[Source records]
........

-- ==== Sys2Proof/Laws/MemoryUnits.lean ====
section
/-! SUPPORT. What the other units do to device memory: nothing, or they keep its canonical form. -/

namespace Sys2Proof.Machine

set_option linter.all false

/-! ### Machine/Streams.lean -/

@[simp] theorem State.traceStream_mem (s : State) (h : HubId) (q : QueueId) (r : Stream) (fin : Bool) : (State.traceStream s h q r fin).mem = s.mem := by
  simp [State.traceStream, *]

@[simp] theorem State.streamFault_mem (s : State) (h : HubId) (r : Stream) (code : BitVec 16) : (State.streamFault s h r code).mem = s.mem := by
  simp [State.streamFault, *]

@[simp] theorem State.tryRun_mem (s : State) (h : HubId) (q : QueueId) : (State.tryRun s h q).mem = s.mem := by
  unfold State.tryRun
  dsimp only
  (repeat' split) <;> simp +contextual [*]

@[simp] theorem Stream.put_mem (s : State) (h : HubId) (q : QueueId) (shadow : Bool) (r : Stream) : (Stream.put s h q shadow r).mem = s.mem := by
  simp [Stream.put, *]

@[simp] theorem State.drawFor_wf (s : State) (r : Stream) (b : List Word) (hw : Memory.wf s.mem = true) : Memory.wf (State.drawFor s r b).2.1.mem = true := by
  unfold State.drawFor
  simp +contextual [*]
  (repeat' split) <;> simp +contextual [*]

@[simp] theorem State.fetch_wf (s : State) (r : Stream) (a n : Nat) (hw : Memory.wf s.mem = true) : Memory.wf (State.fetch s r a n).2.1.mem = true := by
  unfold State.fetch
  repeat' (first
    | (simp +contextual [*]; done) | intro _
    | (refine State.ctxRead_wf (by assumption) ?_)
    | (refine wf_of_snd (by assumption) ?_) | (refine wf_of_mid (by assumption) ?_)
    | (refine wf_of_fst (by assumption) ?_) | split | simp [*])

@[simp] theorem State.checkHeader_wf (s : State) (hub : HubId) (q : QueueId) (r : Stream) (tr : Bool) (hw : Memory.wf s.mem = true) : Memory.wf (State.checkHeader s hub q r tr).st.mem = true := by
  unfold State.checkHeader
  simp +contextual [*]
  (repeat' split) <;> simp +contextual [*]

@[simp] theorem State.rowPut_mem (s : State) (h : Handle) (i : StationId) (r : Nat) (b : List Byte) : (State.rowPut s h i r b).mem = s.mem := by
  simp [State.rowPut, *]

@[simp] theorem State.noteIndex_mem (s : State) (hub : HubId) (q : QueueId) (r : Stream) (m : Move) : (State.noteIndex s hub q r m).1.mem = s.mem := by
  unfold State.noteIndex
  (repeat' split) <;> simp [*]

@[simp] theorem Moved.refused_mem (s : State) (hub : HubId) : (Moved.refused s hub).st.mem = s.mem := by
  simp [Moved.refused, *]

theorem State.sectionBytes_wf {s : State} {r : Stream} {n : Nat} {o : ReadRes} (ho : s.sectionBytes r n = some o)
    (hw : Memory.wf s.mem = true) : Memory.wf o.st.mem = true := State.ctxRead_wf ho hw

@[simp] theorem State.saveSection_wf (s : State) (hub : HubId) (r : Stream) (x : RecShape) (i : StationId) (hw : Memory.wf s.mem = true) : Memory.wf (State.saveSection s hub r x i).1.st.mem = true := by
  unfold State.saveSection
  repeat' (first
    | (simp +contextual [*]; done) | intro _
    | (refine State.ctxWrite_wf (by assumption) ?_)
    | (refine wf_of_snd (by assumption) ?_) | (refine wf_of_mid (by assumption) ?_)
    | (refine wf_of_fst (by assumption) ?_) | split | simp [*])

........

• [WORK TO COMPLETE]:
The answer should be only the number of lines in the data that include "Bool".

• [FINISHED EXERCISE]:
3